LONDON: The BBC was accused on Monday of a “shameful” decision after it cut part of an acceptance speech at the previous night’s British Academy Film Awards in which a filmmaker uttered the phrase “free Palestine.”

British-Nigerian director and co-writer Akinola Davies Jr. and his brother, co-writer Wale Davies were collecting the award for outstanding debut by a British writer, director or producer for their film “My Father’s Shadow” when the former made the comment.

The BBC chose not to include the final part of his speech when it broadcast the BAFTAs ceremony later in the evening. However, the corporation did broadcast an inadvertent racist slur shouted by a person with Tourette syndrome while Black actors Michael B. Jordan and Delroy Lindo were presenting an award.

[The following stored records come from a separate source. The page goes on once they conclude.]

-- ==== Sys2Proof/Machine/WritePath.lean ====
section
/-! DEFINITION. Writing and read-after-write (R240 to R266): training of the laser link, writing tracks, verdicts, relocation,
directory and passport sectors, stops, and write sessions (R322). -/

namespace Sys2Proof.Machine

/-- WSL_TRAIN (R245): a write of 1 to WRP_WSL_CTL.TRAIN. The tests are measured in the servo frames that follow. Ignored with WRP_CFG_REJECT while the OPU
writes (R264), and while the link trains. -/
def execWslTrain (m : Master) (k : Fin 8) (s : State) : Answer :=
  answer (do
    if s.mayWrite m then
      if s.writers[k].busy then
        setF (F.WRP_STAT_CFG_REJECT k.val) 1
        raiseWrp wrpCFG_REJECT k
      else trainLink k) s

/-! ### Payloads (R55, R62 to R64, R323, R496) -/

/-- The payload of one stored sector: `i` within the extent's stored sectors (R64, R317). DESIGN CHOICE (assumption log 32), where the spec gives no value: an
unwritten sector of a written chunk, stored as zero bytes, has SEQ 0 and STRAND 0, and CHUNK_SECTOR j of a compressed or raw chunk has the SEQ of the chunk's
first logical sector plus j. -/
def Staged.payload (t : Staged) (p pos i : Nat) : List Byte :=
  let (c, j) := (List.range 16).foldl (fun (a : Nat × Nat) c =>
    if 16 ≤ a.1 then (if a.2 < t.chunks.getD c 0 then (c, a.2) else (16, a.2 - t.chunks.getD c 0)) else a) (16, i)
  let first := 256 * t.ext + 16 * c
  let n := t.chunks.getD c 0
  let of (a : Nat) : Nat × Bool × Sector := (t.data.lookup a).getD (0, false, 0)
  let ver (a : Nat) : Nat := (t.versions.lookup a).getD 0
  if t.plain.getD c true then
    let a := first + j
    let x := of a
    Header.bytes { vol := t.vol, lsa := a, seq := ver a, strand := x.1, poison := x.2.1, position := pos, parity := p } ++ sectorBytes x.2.2
  else
    let x := of first
    let data := (List.range 16).map (fun m => (of (first + m)).2.2)
    let b := chunkBytes n data first t.vol x.1
    let piece := (b.drop (4096 * j)).take 4096
    Header.bytes { vol := t.vol, lsa := first, seq := ver first + j, strand := x.1, type := if n = 17 then 2 else 1, chunkSector := j
                   chunkBytes := b.length, position := pos, parity := p } ++ piece ++ zeroBytes (4096 - piece.length)

/-- A fill sector (R323): TYPE 0, LSA 0xFFFF_FFFF_FFFF, STRAND 0 and zero user bytes. Its VOLUME_ID, 0, and its SEQ, the highest of its
session, are the model's choice (DESIGN CHOICE, assumption log 32). -/
def fillPayload (p pos seq : Nat) : List Byte :=
  Header.bytes { vol := 0, lsa := 2 ^ 48 - 1, seq := seq, strand := 0, position := pos, parity := p } ++ zeroBytes 4096

/-- Map sector `i` of those that stand in the place of an extent (R319). -/
def Staged.mapPayload (t : Staged) (p pos i : Nat) : List Byte :=
  let v := t.versions.getD i (0, 0)
  Header.bytes { vol := t.vol, lsa := v.1, seq := v.2, strand := 0, type := 5, position := pos, parity := p } ++ t.map.getD i []

/-- The payload of data sector `d` of a band. -/
def Session.dataPayload (x : Session) (b : Band) (d : Nat) : List Byte :=
  match b.kept.lookup d with
  | some l => l
  | none =>
    match x.staged.find? (fun t => t.band == b.num && decide (t.first ≤ d) && decide (d < t.first + t.chunks.sum)) with
    | some t =>
      if t.map.isEmpty then t.payload b.parity (d % 16) (d - t.first)
      else t.mapPayload b.parity (d % 16) (d - t.first)
    | none => fillPayload b.parity (d % 16) x.highSeq

/-- The payload of frame `f` of a band; none past its whole blocks, which stays unwritten (R55, R62). -/
def Session.framePayload (x : Session) (b : Band) (f : Nat) : List Byte :=
  let q := 16 + b.parity
  let data (i : Nat) : List (List Byte) := (List.range 16).map (fun j => x.dataPayload b (16 * i + j))
  if b.whole ≤ f then []
  else if f % q < 16 then x.dataPayload b (f / q * 16 + f % q)
  else (paritySectors b.parity (data (f / q))).getD (f % q - 16) []

/-- The payloads of the sectors of the band's next track, with their outer parity, and the data payloads kept for parity still to
come (R251). -/
def Session.trackPayloads (x : Session) (b : Band) : List (List Byte) × List (Nat × List Byte) :=
  let spt := sptOf (bandZone b.num)
  let f0 := b.firstFrame b.track
  let n := usableOn b.holes spt b.track
  let q := 16 + b.parity
  let l := (List.range n).map (fun i => x.framePayload b (f0 + i))
  let fresh := (List.range n).filterMap (fun i =>
    let f := f0 + i
    if f % q < 16 then some (f / q * 16 + f % q, x.dataPayload b (f / q * 16 + f % q)) else none)
  let old := b.kept.filter (fun y => decide (f0 / q ≤ y.1 / 16) && !fresh.any (fun z => z.1 == y.1))
  (l, old ++ fresh)

/-! ### Verdicts, relocation, directory and passport sectors (R255 to R259, R338) -/

/-- Spare sectors of a band (R54, R257). -/
def spareRoom (zone : Nat) : Nat := (bandTracks - spareStart) * sptOf zone

/-- The place of the n-th spare sector: track offset and sector. -/
def sparePlace (zone n : Nat) : Nat × Nat := (spareStart + n / sptOf zone, n % sptOf zone)

/-- Whether a staged extent has a data sector in the block of frame `f` of its band. -/
def Staged.inBlock (t : Staged) (b : Band) (f : Nat) : Bool :=
  let i := f / (16 + b.parity)
  t.band == b.num && decide (t.first < 16 * (i + 1)) && decide (16 * i < t.first + t.chunks.sum)

/-- The frame of its band that a sector of a data track is. -/
def Band.frameOn (b : Band) (track sector : Nat) : Nat := b.frameAt (track % bandTracks) sector

/-- The payload that a sector of a data track was written with: of the track written last, or as its session gives it. -/
def State.writtenPayload (s : State) (k : Fin 8) (b : Band) (track sector : Nat) : List Byte :=
  if s.writers[k].track = track then s.writers[k].payloads.getD sector []
  else match s.bays[bayOf k].session with
    | some x => x.framePayload b (b.frameOn track sector)
    | none => []

/-- A sector's whole block is written again in another band (R69, R258): the staged extents with sectors in it leave the session's bands, those that have
committed are to migrate, and all of them avoid the band. -/
def rewriteBlock (k : Fin 8) (track sector : Nat) : Act Unit := do
  let s ← rd
  match s.discIn (bayOf k), s.bays[bayOf k].session with
  | some d, some x =>
    let band := d.sideBand (k.val % 2)
    let f := band.frameAt (track % bandTracks) sector
    let i := f / (16 + band.parity)
    let hit := x.staged.filter (fun t => t.inBlock band f)
    let old := s.extents.filter (fun e => e.inBlock d.id band i)
    emit (.bay (bayOf k) fun y => { y with session := some { x with staged := x.staged.filter (fun t => !hit.contains t) } })
    setDisc d.id (fun d => { d with rewrite := d.rewrite ++ (hit.map Staged.ext ++ old.map Extent.ext).map (fun e => (e, band.num)) })
    migrateBlock d.id band i
    emit (.writer k fun w => { w with relocate := w.relocate.filter (fun r => band.frameOn r.1 r.2.1 / (16 + band.parity) != i) })
  | _, _ => pure ()

/-! ### The checker (R203, R255) -/

/-- What the checker makes of a frame: the levels decided, and W; no W where the bits hold a codeword that no table gives. -/
structure FrameCheck where
  levels : List Bool := []
  weight : Option Nat := none
deriving DecidableEq, Repr

/-- Viterbi detection without neighbours on the outputs of the T lane, demodulation and descrambling, and the unsatisfied checks among the rows of H (R58 to R60, R219,
R255). -/
def State.checkFrame (s : State) (k : Fin 8) (x : TFrame) : FrameCheck :=
  let gamma := s.gammaOf k.val 3
  let y := (x.outputs.take 57000).map sampleOf
  let g := scaleOf gamma headLevels (y.drop 1)
  let levels := (false :: viterbi g gamma (y.map (fun v => { y := v, var := 1 }))).take 57000
  let bits := List.zipWith (fun a b => a ^^ b) levels (false :: levels)
  { levels, weight := (frameCode x.track x.sector bits).map unsatisfied }

/-- P and N of R255: the means of lane outputs over the middle bits of the runs of 5T or longer of one level. The middle bits of a run are
all but its first two and its last two (DESIGN CHOICE, assumption log 65). None where there is no such run. -/
def middleMean (mark : Bool) (levels : List Bool) (out : List Int) : Option Int :=
  let starts := (runsOf levels).foldl (fun (a : Nat × List (Bool × Nat × Nat)) r => (a.1 + r.2, (r.1, a.1, r.2) :: a.2)) (0, [])
  let at_ := (starts.2.filter (fun r => r.1 == mark && decide (5 ≤ r.2.2))).flatMap (fun r =>
    (List.range (r.2.2 - 4)).map (fun i => r.2.1 + 2 + i))
  if at_.isEmpty then none else some (floorDiv ((at_.map (fun i => out.getD i 0)).sum) at_.length)

/-- The asymmetry (P + N) ÷ (P − N) in 1/32,768, none where P and N are equal or one of them has no run (R255). -/
def rawAsym (p n : Option Int) : Option Int :=
  match p, n with
  | some p, some n => if p = n then none else some (floorDiv (32768 * (p + n)) (p - n))
  | _, _ => none

/-- The frame of a place that the T lane has passed and the checker has not judged. One of which nothing was passed has lost its samples. -/
def State.tFrame (s : State) (k : Fin 8) (track sector : Nat) : TFrame :=
  (s.writers[k].tFrames.find? (fun x => x.track == track && x.sector == sector)).getD
    { track, sector, outputs := [], found := false, timingLimit := false, lost := true }

/-- The registers that show a verdict. -/
def showVerdict (k : Fin 8) (x : TFrame) (weight : Nat) (asym : Option Int) (pass : Bool) : Act Unit := do
  let free ← if pass ∧ asym = none then freeValue 16 else pure 0
  let a := asym.getD (toSigned 16 free)
  setF (F.WRP_RAW_LAST_WEIGHT k.val) weight
  setF (F.WRP_RAW_LAST_PASS k.val) pass.toNat
  setF (F.WRP_RAW_LAST_SYNC_MISSED k.val) (!x.found).toNat
  setF (F.WRP_RAW_LAST_TIMING_LIMIT k.val) x.timingLimit.toNat
  setF (F.WRP_RAW_LAST_SECTOR k.val) x.sector
  addWrap (if pass then F.WRP_RAW_PASS_CNT_CNT k.val else F.WRP_RAW_FAIL_CNT_CNT k.val) 1
  emit (.writer k fun w => { w with verdicts := ((!pass) :: w.verdicts).take 64
                                    asym := if pass then (a :: w.asym).take 64 else w.asym })
  let s ← rd
  let l := s.writers[k].asym
  if pass then setI (F.WRP_RAW_ASYM_ASYM k.val) (satInt 16 (floorDiv l.sum l.length))

/-- The checker judges the frame of a place (R255): whether it passes. W of a frame whose bits hold no codeword is a free value. -/
def judge (k : Fin 8) (track sector : Nat) : Act Bool := do
  let s ← rd
  let x := s.tFrame k track sector
  let c := s.checkFrame k x
  let weight ← match c.weight with
    | some w => pure w
    | none => do return min 4160 (← freeValue 13)
  let pass : Bool := x.found && !x.timingLimit && !x.lost && decide (weight ≤ s.get (F.WRP_RAW_CTL_PASS_MAX k.val))
  showVerdict k x weight (rawAsym (middleMean false c.levels x.outputs) (middleMean true c.levels x.outputs)) pass
  emit (.writer k fun w => { w with tFrames := w.tFrames.filter (fun y => !(y.track == track && y.sector == sector)) })
  return pass

/-- A burst of failures (R256). -/
def rawBurst (k : Fin 8) : Act Unit := do
  let s ← rd
  if s.get (F.WRP_RAW_CTL_BURST_LIM k.val) ≤ s.writers[k].verdicts.count true ∧ s.get (F.WRP_STAT_RAW_BURST k.val) = 0 then
    stopWriteAtBoundary k 1
    setF (F.WRP_STAT_RAW_BURST k.val) 1
    setF (F.WRP_STAT_WR_DISABLED k.val) 1
    raiseWrp wrpRAW_FAIL_BURST k
    emit (.writer k fun w => { w with calRequest := true })

/-- Whether a sector of a data track lies in a skipped run: it was abandoned (R260). -/
def State.abandoned (s : State) (k : Fin 8) (b : Band) (track sector : Nat) : Bool :=
  s.writers[k].skipped.any (fun x => x.track == track && decide (x.fromSector ≤ sector)) ||
  b.runs.any (fun r => r.1 == track % bandTracks && decide (r.2.1 ≤ sector))

/-- The verdict of a sector of a data track. An abandoned one is neither kept nor relocated (R260). -/
def dataVerdict (k : Fin 8) (track sector : Nat) (pass : Bool) : Act Unit := do
  let s ← rd
  let w := s.writers[k]
  if w.track = track ∧ (w.active ∨ w.tLane) then
    let n := min w.spt (w.begun + 1)
    emit (.writer k fun w => { w with begun := n, tLane := w.active || decide (n < w.wrote) })
  match s.discIn (bayOf k) with
  | none => pure ()
  | some d =>
    let band := d.sideBand (k.val % 2)
    if s.abandoned k band track sector then pure ()
    else if pass then emit (.writer k fun w => { w with passed := w.passed ++ [(track, sector)] })
    else
      let p := s.writtenPayload k band track sector
      emit (.writer k fun w => { w with relocate := w.relocate ++ [(track, sector, 0, p)] })
      if spareRoom (bandZone band.num) ≤ band.spares + s.writers[k].relocate.length then
        raiseWrp wrpSPARE_EXHAUSTED k
        rewriteBlock k track sector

Akinola thanked industry figures and family for their support as he accepted the award, before dedicating it to “all those whose parents migrated to obtain a better life for their children.”

In the final part of his speech, cut by the BBC, he said: “To the economic migrant, the conflict migrant, those under occupation, dictatorship, persecution and those experiencing genocide, you matter and your stories matter more than ever.

“Your dreams are an act of resistance. To those watching at home, archive your loved ones, archive your stories yesterday, today and forever. For Nigeria, for London, Congo, Sudan, free Palestine. Thank you.”

The BBC, which broadcast the ceremony with a two-hour time delay, said the cut was made for timing reasons.

A spokesperson told Deadline: “The live event is three hours, and it has to be reduced to two hours for its on-air slot. The same happened to other speeches made during the night, and all edits were made to ensure the program was delivered to time. All winners’ speeches will be available to watch via BAFTA’s YouTube Channel.”

Human rights campaign group Amnesty UK described the decision by the BBC to cut part of the speech as “shameful.”

It added: “Thank you Akinola Davies Jr. for using your platform to speak out for the rights of migrants and people facing and fleeing from persecution and mass atrocities, from the Congo to Sudan to Palestine.”

In June last year, the BBC was at the center of a row after it broadcast a Glastonbury Festival performance by the duo Bob Vylan, during which the lead singer chanted “death to the IDF” in protest against the Israeli Defense Forces’ assault on Gaza.